(Stored items)
- Opening Delimiter -

/-- LNK_VIOL_CLR puts the five counters of an instance, or of every instance, at 0; PRS_USER(i) is written through the
persistent register file; RETEST brings a failed source back to its tests; CHECKPOINT writes one of a mounted vault; DBG_CLOSE
closes the debug session with its record; RECOMMISSION without its key does nothing, and with it is refused with its cause or
formats the vault, once the generators of its keys are seeded; while one runs, only a cause that refuses is kept (log 74). A command
register that instance 0 does not answer is an Unsupported Request, and unit 3 may refuse the write (R431). -/
def Obligations.CommandRegisters : Prop :=
  ∀ s : State,
    (s.writable 0xD0010 = true → exec .lnkViolClrAll s = .next (s.settle (s.mapInst InstRec.clearViol)))
    ∧ (∀ n : Fin 256, s.writable 0xD0010 = true → exec (.lnkViolClrInstance n) s = .next (s.settle (s.modInst n.val InstRec.clearViol)))
    ∧ (∀ i : InstRec, i.clearViol =
        { i with violLink := 0, violReg := 0, violDma := 0, violRing := 0, violAmp := 0 })
    ∧ (∀ (i : Fin 8) (v : BitVec 32), s.writable (0x20020 + 4 * i.val) = true → exec (.prsUserWrite i v) s =
        .next (s.settle (s.tryPrf (prfUser i.val) (fun p => { p with user := p.user.set i.val v }))))
    ∧ (s.writable 0x80004 = true → s.rng.phase = 5 → exec .retest s = .next (s.settle { s with rng := { s.rng with
        phase := 4, recover := true, stopped := true, testing := false, retries := 0 } }))
    ∧ (s.writable 0x80004 = true → s.rng.phase ≠ 5 → exec .retest s = .next (s.settle s))
    ∧ (s.writable 0x9006C = true → s.mounted = true → exec .checkpoint s = .next (s.settle s.checkpoint))
    ∧ (s.writable 0x9006C = true → s.mounted = false →
        exec .checkpoint s = .next (s.settle { s with vlt := { s.vlt with ckptBusy := true } }))
    ∧ (s.writable 0x30020 = true → s.lcs.debug ≠ 0 → ∃ t : State, t = s.record 0x0502 0 3 (pay s.lcs.debug 5 s.prf.dbgCount) ∧
        exec .dbgClose s = .next (s.settle
          ({ t with lcs := { t.lcs with debug := 0, violTimes := [] } }.programUnit 20)))
    ∧ (∀ v : BitVec 32, s.writable 0x40014 = true →
        (v.toNat / 65536 ≠ 0x5A3C ∨ v.getLsbD 1 = false ∨ (s.tmp.recomState = 1 ∧ s.recomCheck = 0)) →
        exec (.recommission v) s = .next (s.settle s))
    ∧ (∀ v : BitVec 32, s.writable 0x40014 = true → v.toNat / 65536 = 0x5A3C → v.getLsbD 1 = true → s.tmp.recomState = 1 →
        s.recomCheck ≠ 0 → exec (.recommission v) s = .next (s.settle
          { s with tmp := { s.tmp with recomCause := s.recomCheck } }.recomRecord))
    ∧ (∀ v : BitVec 32, s.writable 0x40014 = true → v.toNat / 65536 = 0x5A3C → v.getLsbD 1 = true → s.tmp.recomState ≠ 1 → s.recomCheck ≠ 0 →
        exec (.recommission v) s = .next (s.settle
          { s with tmp := { s.tmp with recomCause := s.recomCheck, recomState := 3 } }.recomRecord))
    ∧ (∀ v : BitVec 32, s.writable 0x40014 = true → v.toNat / 65536 = 0x5A3C → v.getLsbD 1 = true → s.tmp.recomState ≠ 1 → s.recomCheck = 0 →
        ∃ t : State, t = { s with tmp := { s.tmp with recomCause := 0, recomState := 1 } }.recomRecord ∧
          ((t.genSeeded 257 = true → t.genSeeded 258 = true →
            ∃ (k p : Bytes) (u : State), k = (t.drawBytes 257 32).1 ∧ p = ((t.drawBytes 257 32).2.drawBytes 258 32).1
              ∧ u = ((t.drawBytes 257 32).2.drawBytes 258 32).2
              ∧ exec (.recommission v) s = .next (s.settle (u.formatVault k p).startMount))
          ∧ ((t.genSeeded 257 = false ∨ t.genSeeded 258 = false) →
            exec (.recommission v) s = .next (s.settle t))))
    ∧ (∀ (n : Fin 256) (i : Fin 8) (v : BitVec 32) (u : Fin 21) (a : Option Access) (r : HourReport) (mv : Nat) (w : BitVec 16)
        (on : Bool) (c : Instr) (off : Nat),
        (c, off) ∈ ([(.lnkViolClrAll, 0xD0010), (.lnkViolClrInstance n, 0xD0010), (.prsUserWrite i v, 0x20020 + 4 * i.val),
          (.retest, 0x80004), (.checkpoint, 0x9006C), (.dbgClose, 0x30020), (.recommission v, 0x40014),
          (.acuCaptureClear u a, capInfoOffset u.val), (.recompute r, 0x60010), (.cellNew, 0x60010), (.measure mv w, 0x70034),
          (.dirtyLogEnable n on, dirtyCtlOffset n.val), (.swap n, dirtyCtlOffset n.val)] : List (Instr × Nat)) →
          (s.mgrUp = false → exec c s = .next (s.settle (s.unreached 0 off)))
          ∧ (∀ t, s.mgrUp = true → s.hostRefused 1 off 4 = some t → exec c s = .next (s.settle t)))

/-- Access control: the masters of the custody world alone activate and close a unit; an access refused by its unit, or by a guard, is a
violation and reads zeros, one allowed returns what it reads, and one of a level or kind that its master never issues does nothing
(R434); the clear of a capture, which a capture in the same cycle outlives. -/
def Obligations.AccessControl : Prop :=
  ∀ (s : State) (u : Fin 21), s.pwr.booted = true →
    (∀ m : Master, isCustody m = true → s.custodyRefused m (uctlOffset u.val) = false → exec (.close u m) s = .next (s.settle (s.modAcu u.val (fun a => { a with closed := true }))))
    ∧ (∀ m : Master, (isCustody m = false ∨ s.custodyRefused m (uctlOffset u.val) = true) →
        exec (.close u m) s = .next (s.settle (s.guardedWrite m (uctlOffset u.val)))
        ∧ exec (.activate u m) s = .next (s.settle (s.guardedWrite m (uctlOffset u.val))))
    ∧ (∀ m : Master, isCustody m = true → s.custodyRefused m (uctlOffset u.val) = false → regionsBad (s.getAcu u.val).staged.toList = none →
        exec (.activate u m) s = .next (s.settle (s.modAcu u.val (fun a => { a with
          active := a.staged.map Triple.all, gen := satAdd 16 a.gen 1, closed := false, check := 0, checkRegion := 0 }))))
    ∧ (∀ (m : Master) code i, isCustody m = true → s.custodyRefused m (uctlOffset u.val) = false → regionsBad (s.getAcu u.val).staged.toList = some (code, i) →
        exec (.activate u m) s = .next (s.settle
          ((s.modAcu u.val (fun a => { a with check := code, checkRegion := i, fail := true })).record 0x0603
            (src 4 u.val) 2 (leBytes 1 u.val ++ leBytes 1 code ++ leBytes 1 i ++ zeros 13))))
    ∧ (∀ a : Access, a.unit = u →
        (issues u.val a.level.val (accCode a.kind) = false → exec (.accessViolation a) s = .next (s.settle s))
        ∧ (∀ x y, issues u.val a.level.val (accCode a.kind) = true →
          (s.getAcu u.val).refuses u.val a.level.val (accCode a.kind) a.start.toNat a.len = some (x, y) →
          exec (.accessViolation a) s = .next (s.settle
            ((s.acuViolation 0x0601 u.val x (accCode a.kind) a.level.val y a.len a.start.toNat).refusedReply u.val (accCode a.kind))))
        ∧ (∀ x, issues u.val a.level.val (accCode a.kind) = true →
          (s.getAcu u.val).refuses u.val a.level.val (accCode a.kind) a.start.toNat a.len = none →
          guardedByte u.val a.level.val (accCode a.kind) a.start.toNat a.len = some x →
          exec (.accessViolation a) s = .next (s.settle
            ((s.acuViolation 0x0602 u.val x (accCode a.kind) a.level.val (((s.getAcu u.val).regionOf x).getD 0xFF) a.len
              a.start.toNat).refusedReply u.val (accCode a.kind))))
        ∧ (s.accessAllowed u.val a.level.val (accCode a.kind) a.start.toNat a.len = true →
          (accCode a.kind ≠ 1 → a.len ≤ 8 → exec (.accessViolation a) s = .next (s.settle { s with
            reply := some (s.internalRead a.start.toNat a.len), draw := s.draw + bit (a.start.toNat ≥ 0x4000000) }))
          ∧ ((accCode a.kind = 1 ∨ 8 < a.len) → exec (.accessViolation a) s = .next (s.settle s))))
    ∧ (∀ (t : State) k, (k ≠ 1 → (t.refusedReply u.val k).reply = some 0) ∧ t.refusedReply u.val 1 = t)
    ∧ (s.writable (capInfoOffset u.val) = true → exec (.acuCaptureClear u none) s = .next (s.settle (s.modAcu u.val (fun a =>
        { a with capValid := false, capCount := 0, capFresh := false }))))
    ∧ (∀ a : Access, s.writable (capInfoOffset u.val) = true → a.unit = u → exec (.acuCaptureClear u (some a)) s = .next (s.settle
        ((s.modAcu u.val (fun a => { a with capValid := false, capCount := 0, capFresh := false })).access
          u.val a.level.val (accCode a.kind) a.start.toNat a.len)))
    ∧ (∀ start len, exec (.debugAccess .fetch start len) s = .next (s.settle s))
    ∧ (∀ k start len, k ≠ .fetch →
        let level := if s.lcs.debug = 2 then 1 else 2
        (s.accessAllowed 20 level (accCode k) start.toNat len = true →
          (accCode k ≠ 1 → len ≤ 8 → exec (.debugAccess k start len) s = .next (s.settle { s with
            reply := some (s.internalRead start.toNat len), draw := s.draw + bit (start.toNat ≥ 0x4000000) }))
          ∧ ((accCode k = 1 ∨ 8 < len) → exec (.debugAccess k start len) s = .next (s.settle s)))
        ∧ (s.accessAllowed 20 level (accCode k) start.toNat len = false →
          ∃ t : State, t = s.access 20 level (accCode k) start.toNat len
            ∧ (s.lcs.debug = 0 → exec (.debugAccess k start len) s = .next (s.settle t))
            ∧ (s.lcs.debug ≠ 0 → ∃ (w : List Nat) (v : State),
              w = t.lcs.violTimes.filter (fun w => t.opTime < w + 1000) ++ [t.opTime]
              ∧ v = { t with lcs := { t.lcs with viol := satAdd 16 t.lcs.viol 1, violTimes := w } }
              ∧ (w.length < 64 → exec (.debugAccess k start len) s = .next (s.settle v))
              ∧ (64 ≤ w.length → exec (.debugAccess k start len) s = .next (s.settle
                (State.closeDebug { v with lcs := { v.lcs with closedViol := true } } 4))))))

/-- The Read Words of SMBus: the word of the command code with the rails on, none with them off; the read of code 0x08 also
releases SMB_ALERT#. No register changes but the answer and the alert. The status outputs are low under their conditions with
the rails on, and released with them off; WAKE# is never asserted. -/
def Obligations.SmbusReads : Prop :=
  ∀ s : State,
    let read (code : Nat) : State := { s with pwr := { s.pwr with smbReply := some (s.smbWord code) } }
    (s.pwr.rails ≠ 0 →
      exec .smbStatus s = .next (s.settle (read 1)) ∧ exec .smbInputVoltage s = .next (s.settle (read 2))
      ∧ exec .smbInputPower s = .next (s.settle (read 3)) ∧ exec .smbFabricTemperature s = .next (s.settle (read 4))
      ∧ exec .smbControlTemperature s = .next (s.settle (read 5)) ∧ exec .smbBankEnergy s = .next (s.settle (read 6))
      ∧ exec .smbEol s = .next (s.settle (read 7))
      ∧ exec .smbIncident s = .next (s.settle { read 8 with pwr := { (read 8).pwr with smbAlert := false } }))
    ∧ (s.pwr.rails = 0 →
        exec .smbStatus s = .next (s.settle { s with pwr := { s.pwr with smbReply := none } }))
    ∧ s.smbWord 1 = BitVec.ofNat 16 (s.glb.phase.toNat + 16 * s.lc) ∧ s.smbWord 2 = s.pwr.voltage
    ∧ s.smbWord 3 = s.pwr.avg1S ∧ s.smbWord 4 = s.tmp.tempFabric.signExtend 16
    ∧ s.smbWord 5 = s.tmp.tempControl.signExtend 16 ∧ s.smbWord 6 = BitVec.ofNat 16 s.pwr.energy
    ∧ s.smbWord 7 = BitVec.ofNat 16 (min (s.hlt.eol.toNat / 24) 0xFFFF)
    ∧ s.smbWord 8 = BitVec.ofNat 16 (bit s.tmp.open_ + 2 * s.tmp.cls + 16 * bit s.pwr.holdup + 32 * bit s.pwr.throttleT)
    ∧ (s.pwr.rails ≠ 0 →
        (s.statReady = .low ↔ s.glb.phase = 2)
        ∧ (s.statTamper = .low ↔ (s.tmp.open_ = true ∧ 1 ≤ s.tmp.cls) ∨ s.lc = 5 ∨ s.lcs.lostCause ≠ 0)
        ∧ (s.statHoldup = .low ↔ s.pwr.holdup = true))
    ∧ (s.pwr.rails = 0 → s.statReady = .released ∧ s.statTamper = .released ∧ s.statHoldup = .released)
    ∧ wakePin = .released ∧ (∀ p, presence true p = p) ∧ (∀ p, presence false p = .released)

- Closing Delimiter -

**WORK REQUIRED**: Pick out the lines above that hold the string "fetch" and show them.

**YOUR RESPONSE**:
    ∧ (∀ start len, exec (.debugAccess .fetch start len) s = .next (s.settle s))
    ∧ (∀ k start len, k ≠ .fetch →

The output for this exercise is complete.